YOUR ASSIGNMENT: Print nothing except the lines of the listing below from the line with "theorem modPort_flash (p" to the line with "s.memSeq := by cases p <;> rfl", each exactly as written, both ends included.

SOURCE DATA:
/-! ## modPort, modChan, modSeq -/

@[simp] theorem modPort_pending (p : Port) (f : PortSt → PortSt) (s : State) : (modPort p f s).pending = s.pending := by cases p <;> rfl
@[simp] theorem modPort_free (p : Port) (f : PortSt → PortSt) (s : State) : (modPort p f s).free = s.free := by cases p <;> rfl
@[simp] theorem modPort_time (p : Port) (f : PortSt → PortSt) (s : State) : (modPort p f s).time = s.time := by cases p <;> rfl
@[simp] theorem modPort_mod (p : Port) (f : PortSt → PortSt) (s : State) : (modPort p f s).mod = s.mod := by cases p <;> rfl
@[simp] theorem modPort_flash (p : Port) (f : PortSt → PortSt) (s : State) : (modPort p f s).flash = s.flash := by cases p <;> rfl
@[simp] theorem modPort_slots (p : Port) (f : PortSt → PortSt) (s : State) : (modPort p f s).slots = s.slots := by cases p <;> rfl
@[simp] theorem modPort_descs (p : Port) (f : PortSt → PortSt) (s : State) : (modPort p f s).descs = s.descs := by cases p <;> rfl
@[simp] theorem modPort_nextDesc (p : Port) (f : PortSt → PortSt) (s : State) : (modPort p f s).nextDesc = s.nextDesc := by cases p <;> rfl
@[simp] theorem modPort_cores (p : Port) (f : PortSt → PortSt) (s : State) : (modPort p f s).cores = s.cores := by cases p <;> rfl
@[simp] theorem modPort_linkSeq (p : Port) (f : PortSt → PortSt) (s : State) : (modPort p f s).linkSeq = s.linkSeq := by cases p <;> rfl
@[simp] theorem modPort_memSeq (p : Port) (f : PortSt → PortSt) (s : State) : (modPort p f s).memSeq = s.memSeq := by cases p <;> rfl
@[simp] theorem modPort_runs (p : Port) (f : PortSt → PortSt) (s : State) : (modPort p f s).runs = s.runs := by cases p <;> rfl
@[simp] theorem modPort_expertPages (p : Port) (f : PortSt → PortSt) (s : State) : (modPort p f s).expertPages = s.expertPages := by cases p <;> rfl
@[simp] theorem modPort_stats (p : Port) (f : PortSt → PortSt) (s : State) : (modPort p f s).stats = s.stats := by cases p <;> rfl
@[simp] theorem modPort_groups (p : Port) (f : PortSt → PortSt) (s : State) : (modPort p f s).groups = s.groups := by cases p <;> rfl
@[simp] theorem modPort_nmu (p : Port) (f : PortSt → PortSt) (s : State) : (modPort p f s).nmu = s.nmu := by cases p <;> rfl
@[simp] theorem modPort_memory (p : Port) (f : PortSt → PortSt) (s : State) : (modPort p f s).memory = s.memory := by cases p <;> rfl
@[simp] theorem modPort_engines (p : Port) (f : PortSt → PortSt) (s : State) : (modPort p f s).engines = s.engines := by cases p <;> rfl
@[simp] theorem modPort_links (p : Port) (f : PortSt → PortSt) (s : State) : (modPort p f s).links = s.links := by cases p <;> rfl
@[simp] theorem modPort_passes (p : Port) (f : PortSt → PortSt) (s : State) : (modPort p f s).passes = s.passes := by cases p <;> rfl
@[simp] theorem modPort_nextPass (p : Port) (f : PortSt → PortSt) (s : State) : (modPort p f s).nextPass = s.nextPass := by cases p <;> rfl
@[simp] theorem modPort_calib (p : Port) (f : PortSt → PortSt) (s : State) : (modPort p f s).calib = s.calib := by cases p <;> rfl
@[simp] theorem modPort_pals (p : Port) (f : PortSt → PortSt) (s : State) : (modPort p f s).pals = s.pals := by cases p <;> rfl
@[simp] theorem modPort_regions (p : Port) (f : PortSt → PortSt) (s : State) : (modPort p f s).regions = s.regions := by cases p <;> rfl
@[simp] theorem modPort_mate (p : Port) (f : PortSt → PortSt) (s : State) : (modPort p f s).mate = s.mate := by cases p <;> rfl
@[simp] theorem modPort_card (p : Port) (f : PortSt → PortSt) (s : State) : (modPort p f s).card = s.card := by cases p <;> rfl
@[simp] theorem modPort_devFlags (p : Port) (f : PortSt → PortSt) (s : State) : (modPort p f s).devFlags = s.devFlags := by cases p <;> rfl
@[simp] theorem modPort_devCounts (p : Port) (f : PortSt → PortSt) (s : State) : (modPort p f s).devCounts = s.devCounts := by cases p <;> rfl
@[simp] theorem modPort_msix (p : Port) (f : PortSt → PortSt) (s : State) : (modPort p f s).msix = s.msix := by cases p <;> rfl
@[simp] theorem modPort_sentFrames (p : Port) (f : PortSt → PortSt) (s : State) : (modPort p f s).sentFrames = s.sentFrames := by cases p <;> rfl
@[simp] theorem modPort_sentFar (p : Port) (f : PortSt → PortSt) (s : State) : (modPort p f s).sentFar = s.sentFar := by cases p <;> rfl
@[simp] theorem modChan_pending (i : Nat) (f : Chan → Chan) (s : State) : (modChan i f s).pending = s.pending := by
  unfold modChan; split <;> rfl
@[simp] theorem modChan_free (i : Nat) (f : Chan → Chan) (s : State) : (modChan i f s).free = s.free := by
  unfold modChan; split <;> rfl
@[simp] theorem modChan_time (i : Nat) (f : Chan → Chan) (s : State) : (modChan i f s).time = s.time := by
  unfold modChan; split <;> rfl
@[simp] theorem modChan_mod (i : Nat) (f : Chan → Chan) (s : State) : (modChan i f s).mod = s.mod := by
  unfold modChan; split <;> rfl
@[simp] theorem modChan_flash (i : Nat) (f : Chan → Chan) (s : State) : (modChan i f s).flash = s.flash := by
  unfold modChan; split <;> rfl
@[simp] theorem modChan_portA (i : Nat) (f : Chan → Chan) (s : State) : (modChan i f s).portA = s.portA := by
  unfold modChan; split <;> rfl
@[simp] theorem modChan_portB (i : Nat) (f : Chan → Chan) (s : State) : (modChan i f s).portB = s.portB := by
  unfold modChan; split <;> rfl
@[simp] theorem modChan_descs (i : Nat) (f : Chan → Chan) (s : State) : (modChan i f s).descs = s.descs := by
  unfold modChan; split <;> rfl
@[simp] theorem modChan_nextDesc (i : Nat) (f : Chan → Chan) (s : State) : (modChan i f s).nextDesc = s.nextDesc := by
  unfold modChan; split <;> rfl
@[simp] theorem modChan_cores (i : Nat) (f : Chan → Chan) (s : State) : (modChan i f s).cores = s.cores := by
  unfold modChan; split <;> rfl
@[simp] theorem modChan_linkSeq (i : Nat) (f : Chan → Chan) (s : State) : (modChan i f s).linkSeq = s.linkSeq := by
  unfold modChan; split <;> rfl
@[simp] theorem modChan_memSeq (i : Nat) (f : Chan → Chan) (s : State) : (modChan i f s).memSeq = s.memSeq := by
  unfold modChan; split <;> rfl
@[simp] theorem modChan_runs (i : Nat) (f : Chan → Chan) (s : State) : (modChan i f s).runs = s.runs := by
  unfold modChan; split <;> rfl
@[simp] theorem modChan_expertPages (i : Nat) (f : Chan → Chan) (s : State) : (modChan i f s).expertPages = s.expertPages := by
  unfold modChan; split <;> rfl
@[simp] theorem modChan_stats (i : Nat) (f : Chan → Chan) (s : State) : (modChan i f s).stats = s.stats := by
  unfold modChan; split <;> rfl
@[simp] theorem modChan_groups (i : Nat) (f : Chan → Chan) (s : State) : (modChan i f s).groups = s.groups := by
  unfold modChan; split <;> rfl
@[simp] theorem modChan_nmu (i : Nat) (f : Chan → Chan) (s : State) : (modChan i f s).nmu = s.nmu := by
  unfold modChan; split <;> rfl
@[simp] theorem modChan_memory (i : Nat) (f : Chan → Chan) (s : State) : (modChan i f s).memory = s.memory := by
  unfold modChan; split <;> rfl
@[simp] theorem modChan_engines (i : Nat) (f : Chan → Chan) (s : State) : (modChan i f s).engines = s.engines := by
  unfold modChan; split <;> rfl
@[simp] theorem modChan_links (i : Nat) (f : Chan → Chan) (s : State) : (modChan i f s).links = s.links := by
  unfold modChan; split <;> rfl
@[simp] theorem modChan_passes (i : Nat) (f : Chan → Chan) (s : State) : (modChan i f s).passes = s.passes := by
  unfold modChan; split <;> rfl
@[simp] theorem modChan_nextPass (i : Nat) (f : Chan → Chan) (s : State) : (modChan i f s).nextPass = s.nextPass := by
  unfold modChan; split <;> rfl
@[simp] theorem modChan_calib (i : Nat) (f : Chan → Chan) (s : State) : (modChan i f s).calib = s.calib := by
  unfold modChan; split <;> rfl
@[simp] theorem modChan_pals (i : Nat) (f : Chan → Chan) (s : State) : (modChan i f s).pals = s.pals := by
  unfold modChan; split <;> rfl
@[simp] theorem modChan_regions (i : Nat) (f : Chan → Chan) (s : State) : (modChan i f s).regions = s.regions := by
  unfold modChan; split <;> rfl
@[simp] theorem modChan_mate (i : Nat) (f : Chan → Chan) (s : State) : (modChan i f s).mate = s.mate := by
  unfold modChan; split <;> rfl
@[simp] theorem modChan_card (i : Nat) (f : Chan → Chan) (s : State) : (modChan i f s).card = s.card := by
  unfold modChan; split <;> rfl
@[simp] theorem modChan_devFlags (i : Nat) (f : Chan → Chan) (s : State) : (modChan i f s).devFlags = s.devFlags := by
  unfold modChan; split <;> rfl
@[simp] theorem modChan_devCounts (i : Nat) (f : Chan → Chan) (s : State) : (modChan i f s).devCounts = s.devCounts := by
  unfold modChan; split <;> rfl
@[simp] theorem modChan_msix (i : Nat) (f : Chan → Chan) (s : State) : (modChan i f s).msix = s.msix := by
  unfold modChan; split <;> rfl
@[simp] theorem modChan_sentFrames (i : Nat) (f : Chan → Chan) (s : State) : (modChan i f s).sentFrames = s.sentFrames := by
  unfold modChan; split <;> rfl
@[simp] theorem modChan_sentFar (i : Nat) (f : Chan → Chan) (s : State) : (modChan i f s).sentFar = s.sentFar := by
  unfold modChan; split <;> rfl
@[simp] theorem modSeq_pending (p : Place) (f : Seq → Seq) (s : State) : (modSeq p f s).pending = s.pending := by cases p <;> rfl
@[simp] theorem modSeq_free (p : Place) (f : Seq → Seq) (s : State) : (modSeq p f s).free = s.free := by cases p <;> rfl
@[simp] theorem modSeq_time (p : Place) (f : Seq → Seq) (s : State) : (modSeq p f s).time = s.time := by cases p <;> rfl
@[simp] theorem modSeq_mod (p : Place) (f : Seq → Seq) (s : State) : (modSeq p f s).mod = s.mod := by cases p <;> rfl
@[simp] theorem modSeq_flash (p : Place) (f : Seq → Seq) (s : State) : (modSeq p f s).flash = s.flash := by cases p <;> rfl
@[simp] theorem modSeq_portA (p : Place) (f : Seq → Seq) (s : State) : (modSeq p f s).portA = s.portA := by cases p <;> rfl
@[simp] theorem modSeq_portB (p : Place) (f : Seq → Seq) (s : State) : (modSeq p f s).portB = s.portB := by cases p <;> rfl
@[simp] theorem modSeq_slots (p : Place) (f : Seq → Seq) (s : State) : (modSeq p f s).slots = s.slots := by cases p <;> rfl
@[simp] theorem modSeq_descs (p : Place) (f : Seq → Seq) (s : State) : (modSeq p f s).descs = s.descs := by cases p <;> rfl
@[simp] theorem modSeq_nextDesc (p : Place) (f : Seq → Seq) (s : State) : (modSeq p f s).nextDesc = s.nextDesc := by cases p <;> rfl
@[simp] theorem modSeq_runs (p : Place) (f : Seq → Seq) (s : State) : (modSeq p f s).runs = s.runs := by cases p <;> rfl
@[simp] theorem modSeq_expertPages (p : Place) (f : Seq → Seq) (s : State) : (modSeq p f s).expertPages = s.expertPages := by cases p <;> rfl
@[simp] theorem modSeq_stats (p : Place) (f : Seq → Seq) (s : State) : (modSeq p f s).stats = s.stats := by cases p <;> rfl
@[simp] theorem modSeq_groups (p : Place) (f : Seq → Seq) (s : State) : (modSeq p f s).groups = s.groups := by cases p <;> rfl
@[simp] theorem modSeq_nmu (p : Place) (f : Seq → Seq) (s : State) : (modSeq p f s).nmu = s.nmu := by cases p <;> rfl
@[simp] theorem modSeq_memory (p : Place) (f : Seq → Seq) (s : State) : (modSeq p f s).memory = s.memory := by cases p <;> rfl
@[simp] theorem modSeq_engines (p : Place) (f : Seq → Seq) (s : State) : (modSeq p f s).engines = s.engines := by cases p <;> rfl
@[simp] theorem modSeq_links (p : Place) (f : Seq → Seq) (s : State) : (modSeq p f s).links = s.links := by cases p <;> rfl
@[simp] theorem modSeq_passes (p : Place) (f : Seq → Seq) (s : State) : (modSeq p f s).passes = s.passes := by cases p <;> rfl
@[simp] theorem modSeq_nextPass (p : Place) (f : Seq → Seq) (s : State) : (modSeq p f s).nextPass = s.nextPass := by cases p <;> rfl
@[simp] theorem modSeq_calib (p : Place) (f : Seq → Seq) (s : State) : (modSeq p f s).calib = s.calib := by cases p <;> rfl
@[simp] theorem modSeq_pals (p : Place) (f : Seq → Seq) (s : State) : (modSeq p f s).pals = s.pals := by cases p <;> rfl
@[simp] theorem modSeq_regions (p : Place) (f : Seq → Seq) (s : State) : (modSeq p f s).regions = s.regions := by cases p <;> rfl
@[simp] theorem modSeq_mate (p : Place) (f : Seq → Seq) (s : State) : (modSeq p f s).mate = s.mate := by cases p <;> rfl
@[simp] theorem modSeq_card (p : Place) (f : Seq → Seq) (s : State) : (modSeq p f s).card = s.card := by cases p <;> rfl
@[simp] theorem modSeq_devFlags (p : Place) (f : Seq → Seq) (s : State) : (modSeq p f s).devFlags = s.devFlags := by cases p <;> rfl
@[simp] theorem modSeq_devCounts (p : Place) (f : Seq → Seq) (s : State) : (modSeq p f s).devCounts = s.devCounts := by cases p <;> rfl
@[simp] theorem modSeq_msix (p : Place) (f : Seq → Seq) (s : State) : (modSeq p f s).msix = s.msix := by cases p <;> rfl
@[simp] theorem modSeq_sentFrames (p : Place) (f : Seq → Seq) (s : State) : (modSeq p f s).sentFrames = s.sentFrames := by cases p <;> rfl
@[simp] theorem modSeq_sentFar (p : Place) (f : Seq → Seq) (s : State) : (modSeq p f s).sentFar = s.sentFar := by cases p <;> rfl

RESULT BELOW:
@[simp] theorem modPort_flash (p : Port) (f : PortSt → PortSt) (s : State) : (modPort p f s).flash = s.flash := by cases p <;> rfl
@[simp] theorem modPort_slots (p : Port) (f : PortSt → PortSt) (s : State) : (modPort p f s).slots = s.slots := by cases p <;> rfl
@[simp] theorem modPort_descs (p : Port) (f : PortSt → PortSt) (s : State) : (modPort p f s).descs = s.descs := by cases p <;> rfl
@[simp] theorem modPort_nextDesc (p : Port) (f : PortSt → PortSt) (s : State) : (modPort p f s).nextDesc = s.nextDesc := by cases p <;> rfl
@[simp] theorem modPort_cores (p : Port) (f : PortSt → PortSt) (s : State) : (modPort p f s).cores = s.cores := by cases p <;> rfl
@[simp] theorem modPort_linkSeq (p : Port) (f : PortSt → PortSt) (s : State) : (modPort p f s).linkSeq = s.linkSeq := by cases p <;> rfl
@[simp] theorem modPort_memSeq (p : Port) (f : PortSt → PortSt) (s : State) : (modPort p f s).memSeq = s.memSeq := by cases p <;> rfl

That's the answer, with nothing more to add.